What the task asks —
Only one stretch of the data below is needed. Output the lines from the one with "Moves r.s (scatterElems" up to and including the one with "exact (countLadMerge_looks ..).1.trans", exactly as they stand.

─── Dataset

theorem writeRow_moves (c : LadCmd) (p : Nat) (i : LadItem) (r : LadRun) : Moves r.s (writeRow c p i r).s := by
  unfold writeRow
  repeat' split
  · exact .refl _
  · exact .refl _
  · exact foldl_moves _ (fun a b => writeVals_moves ..) _ { r with pos := i.pos }

theorem writeSum_moves (c : LadCmd) (q : RowPlace) (c0 : Nat) (b : LadVals) (r : LadRun) : Moves r.s (writeSum c q c0 b r).s :=
  ladWrite_moves ..

theorem addRow_moves (c : LadCmd) (k : ClusterId) (p : Nat) (g : List LadItem) (r : LadRun) : Moves r.s (addRow c k p g r).s := by
  cases g with
  | nil => exact .refl _
  | cons i g =>
    have h := (countLadReq_looks r.s k 1).trans (countLadAdd_looks _ k (addCount c.slice (i :: g)))
    unfold addRow; dsimp only
    repeat' split
    · exact .refl _
    · exact .refl _
    · exact h.1
    · exact (h.trans (readBeatsAt_looks ..)).1.trans
        (foldl_moves _ (fun a b => writeSum_moves ..) _ { r with s := _, pos := i.pos })

theorem countRound_looks (k : ClusterId) (q : RowPlace) (es : List LadItem) (s : State) : Looks s (countRound k q es s) :=
  (countLadReq_looks s k 1).trans (countLadConf_looks ..)

theorem writeRound_moves (c : LadCmd) (k : ClusterId) (q : RowPlace) (es : List LadItem) (r : LadRun) :
    Moves r.s (writeRound c k q es r).s := by
  unfold writeRound; dsimp only; split
  · exact .refl _
  · exact (countRound_looks k q es r.s).1.trans (foldl_moves _ (fun a b => ladWrite_moves ..) _ { r with s := _, kept := _, pos := _ })

theorem addElems_moves (c : LadCmd) (k : ClusterId) (q : RowPlace) (xs : List LadItem) (r : LadRun) :
    Moves r.s (addElems c k q xs r).s := by
  have f : ∀ (l : List (List LadItem)) (s : State), Moves s (l.foldl (fun s es => countRound k q es s) s) := by
    intro l
    induction l with
    | nil => exact fun s => .refl s
    | cons b t ih => exact fun s => (countRound_looks k q b s).1.trans (ih _)
  unfold addElems; dsimp only
  repeat' split
  · exact .refl _
  · exact f _ _
  · refine (f (roundsOf xs ((targets (inBounds xs)).filterMap List.head?)) r.s).trans (.trans ?_ (foldl_moves _ (fun a b => ladWrite_moves ..) _ { r with s := _, pos := _ }))
    exact ((countLadAdd_looks ..).trans (readWords_looks ..)).1
  · exact f _ _

theorem scatterRows_moves (c : LadCmd) (k : ClusterId) (p : Nat) (acc : Bool) (xs : List LadItem) (r : LadRun) :
    Moves r.s (scatterRows c k p acc xs r).s := by
  unfold scatterRows; dsimp only
  split
  · exact foldl_moves _ (fun a b => addRow_moves ..) _ r
  split
  · exact ((countLadMerge_looks ..).trans (countLadReq_looks ..)).1.trans
      (foldl_moves _ (fun a b => writeRow_moves ..) _ { r with s := _ })
  · exact (countLadReq_looks ..).1.trans (foldl_moves _ (fun a b => writeRow_moves ..) _ { r with s := _ })

theorem scatterElems_moves (c : LadCmd) (k : ClusterId) (p : Nat) (acc : Bool) (xs : List LadItem) (r : LadRun) :
    Moves r.s (scatterElems c k p acc xs r).s := by
  unfold scatterElems; dsimp only
  repeat' split
  · exact .refl _
  · exact addElems_moves ..
  · exact (countLadMerge_looks ..).1.trans (foldl_moves _ (fun a b => writeRound_moves ..) _ { r with s := _ })

theorem srcFromMem_looks (c : LadCmd) (who : Who) (d : Desc) (p : Nat) :
    ∀ (l : List (Nat × Nat × Nat)) (s : State), Looks s (srcFromMem c who d p l s).1
  | [], s => .refl s
  | _ :: r, _ => ((readPlace_looks ..).trans (moveElems_looks ..)).trans (srcFromMem_looks c who d p r _)

theorem srcBeats_looks (c : LadCmd) (p n : Nat) (f : SctFrom) (s : State) : Looks s (srcBeats c p n f s).1 := by
  unfold srcBeats; dsimp only
  split
  · exact .refl s
  · exact srcFromMem_looks ..
  · exact .refl s

theorem scatterPass_moves (c : LadCmd) (k : ClusterId) (acc : Bool) (f : SctFrom) (p : Nat) (ps : List LadPos) (r : LadRun) :
    Moves r.s (scatterPass c k acc f p ps r).s := by
  unfold scatterPass; dsimp only
  have h := ((countLadOob_looks r.s k (ps.filter (fun x => decide (x = .out))).length).trans (srcBeats_looks c p ps.length f _)).1
  have g : ∀ (l : List Nat) (a : LadRun) (items : List LadItem) (per : Nat), Moves a.s (l.foldl (fun r w =>
      if c.k = 0 then scatterElems c k p acc ((items.drop (w * per)).take per) r
      else scatterRows c k p acc ((items.drop (w * per)).take per) r) a).s := fun l a items per =>
    foldl_moves _ (fun a b => by split; exacts [scatterElems_moves .., scatterRows_moves ..]) l a
  generalize hr : List.foldl _ _ (upto _) = x
  have q : Moves r.s x.s := by rw [← hr]; exact h.trans (g _ { r with s := _ } _ _)
  split <;> exact q.trans (reachPos_looks ..).1

theorem scatterPasses_moves (c : LadCmd) (k : ClusterId) (acc : Bool) (f : SctFrom) :
    ∀ (n p : Nat) (lg : Bool) (r : LadRun), Moves r.s (scatterPasses c k acc f n p lg r).s
  | 0, _, _, r => .refl r.s
  | n + 1, p, lg, r => by
    have h := (passPositions_looks c (idxBeats c) 0 r.s lg).1.trans (scatterPass_moves c k acc f p
      (passPositions c (indexBeat c) (idxBeats c) 0 r.s lg).2.1 { r with s := (passPositions c (indexBeat c) (idxBeats c) 0 r.s lg).1 })
    unfold scatterPasses; dsimp only
    repeat' split
    · exact .refl _
    all_goals first | exact h | exact h.trans (scatterPasses_moves c k acc f n (p + 1) _ _)

/-- A scatter changes the stores, the counts and the log, and no core and no counter (R153, R162 to R165). -/
theorem runScatter_moves (c : LadCmd) (k : ClusterId) (acc : Bool) (f : SctFrom) (s : State) : Moves s (runScatter c k acc f s).s :=
  scatterPasses_moves c k acc f (ladPasses c) 0 false { s := s }

end Sys2Proof.Machine
end

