theorem present_within {p : Panel} {oa ob : Offer} {xa xb : Bits × Bool} (h : Within s t) : Within s (present t a p oa ob xa xb) := by
  unfold present
  extract_lets x j fresh v out w
  have k : Within s w := modEa_within (countEv_within (countEv_within h))
  clear_value w
  split
  · exact progress_within k
  · exact nextWord_within (modEa_within k)

theorem starve_within (h : Within s t) : Within s (starve t a) := waitFor_within (modEa_within h)

theorem execPresentation_ends (i : Inv s) : Ends (execPresentation a s) := by
  refine Within.ends ?_ i
  split
  · exact .refl s
  split
  · exact .refl s
  · extract_lets j wa wb ra rb
    have k : Within s rb.1 := takeScales_within (takeScales_within (.refl s))
    clear_value rb
    split
    · exact failEa_within k
    · rename_i v _ _ _ _
      have d : Within s v := dedup_within (dedup_within k)
      clear_value v
      split
      · exact present_within d
      · split
        · exact failEa_within d
        · exact starve_within d

/-! ### Drains -/

theorem execDrain_ends {trn tap : Bool} {d : Fin 16} {inc : BitVec 2} {ctr : Ctr} {n o : BitVec 7} {f : BitVec 24} (i : Inv s) :
    Ends (execDrain a trn tap d inc ctr n o f s) := by
  refine Within.ends (ite_within (.refl s) (portWord_within (.refl s) fun {v} h => ?_)) i
  dsimp only
  split
  · exact nextWord_within (poisonDrain_within h)
  split
  · exact nextWord_within (fenceDrain_within (logRun_within (modEa_within h)))
  · split
    · exact nextWord_within (fenceDrain_within (logFenced_within (modEa_within h)))
    · exact nextWord_within (modEa_within h)

theorem drainRowOut_within {r : DrainRun} {n : Nat} {xs : List Word} {b : Bool} (h : Within s t) :
    Within s (drainRowOut t a r n xs b).1 := by
  unfold drainRowOut
  extract_lets x d r1 dropped v
  have k : Within s v := modEa_within h
  clear_value v
  split
  · dsimp only; exact offer_within k
  split
  · exact k
  · exact ite_within (fenceDrain_within (modEa_within (writeWords_within k))) (modEa_within (writeWords_within k))

theorem drainMark_within {r : DrainRun} {b : Bool} (h : Within s t) : Within s (drainMark t a r b).1 := by
  unfold drainMark
  extract_lets d due
  clear_value due
  split
  · exact h
  split
  · exact ite_within h (offer_within h)
  · exact incCtrBy_within h

theorem drainEnds_within (h : Within s t) : Within s (drainEnds t a) := by
  unfold drainEnds
  split
  · exact ite_within (modEa_within h) h
  · exact h

theorem rowLeaves_within {r : DrainRun} (h : Within s t) : Within s (rowLeaves t a r) := by
  unfold rowLeaves
  extract_lets r1 v q q2
  have k : Within s v := modEa_within h
  clear_value v
  have tile : Within s q.1 := by
    unfold q; split
    · exact drainMark_within k
    · exact k
  clear_value q
  have all : Within s q2.1 := by
    unfold q2; split
    · exact drainMark_within tile
    · exact tile
  clear_value q2
  exact drainEnds_within (ite_within all (modEa_within all))

theorem issueRow_within {r : DrainRun} {x : DrainRow} (h : Within s t) : Within s (issueRow t a r x) := by
  unfold issueRow; dsimp only
  split
  · exact ite_within h (rowLeaves_within h)
  split
  · exact fenceDrain_within (logFenced_within h)
  split
  · exact h
  · have k : Within s (drainRowOut t a r x.num x.vals x.psn).1 := drainRowOut_within h
    split
    · exact k
    · exact ite_within (modEa_within k) (rowLeaves_within k)

theorem drainTake_within {r : DrainRun} {row : BitVec 4096} {b : Bool} (h : Within s t) : Within s (drainTake t a r row b) :=
  progress_within (modEa_within (ite_within (tapAdd_within h) h))

theorem issueFront_within (h : Within s t) : Within s (issueFront t a) := by
  unfold issueFront
  split
  · split
    · exact h
    split
    · exact modEa_within h
    split
    · exact h
    · exact outside_within h (issueRow_within h)
  · exact h

theorem drainCycle_within (h : Within s t) : Within s (drainCycle t a) :=
  ite_within h (modEa_within (issueFront_within (modEa_within h)))

theorem execDrainRow_ends {row : BitVec 4096} {b : Bool} (i : Inv s) : Ends (execDrainRow a row b s) := by
  refine Within.ends (ite_within (modEa_within (.refl s)) ?_) i
  have k : Within s (countEv (modEa s a (fun x => { x with drainRows := sat32 x.drainRows 1 })) .drainRow 1) :=
    countEv_within (modEa_within (.refl s))
  dsimp only
  split
  · exact k
  split
  · exact k
  · exact drainTake_within k

/-! ### Waits and CLIP stages -/

theorem waitStep_within {ctr : Ctr} {n : BitVec 14} {f : State → State} (h : Within s t) (k : ∀ {v}, Within s v → Within s (f v)) :
    Within s (waitStep t a ctr n f) := by
  unfold waitStep
  extract_lets v w
  have q : Within s w := checkParity_within (ite_within h (modEa_within h))
  clear_value w
  split
  · exact failEa_within q
  split
  · exact k (modEa_within q)
  · exact waitFor_within (modEa_within q)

──────

Expected answer —
    Moves r.s (scatterElems c k p acc xs r).s := by
  unfold scatterElems; dsimp only
  repeat' split
  · exact .refl _
  · exact addElems_moves ..
  · exact (countLadMerge_looks ..).1.trans (foldl_moves _ (fun a b => writeRound_moves ..) _ { r with s := _ })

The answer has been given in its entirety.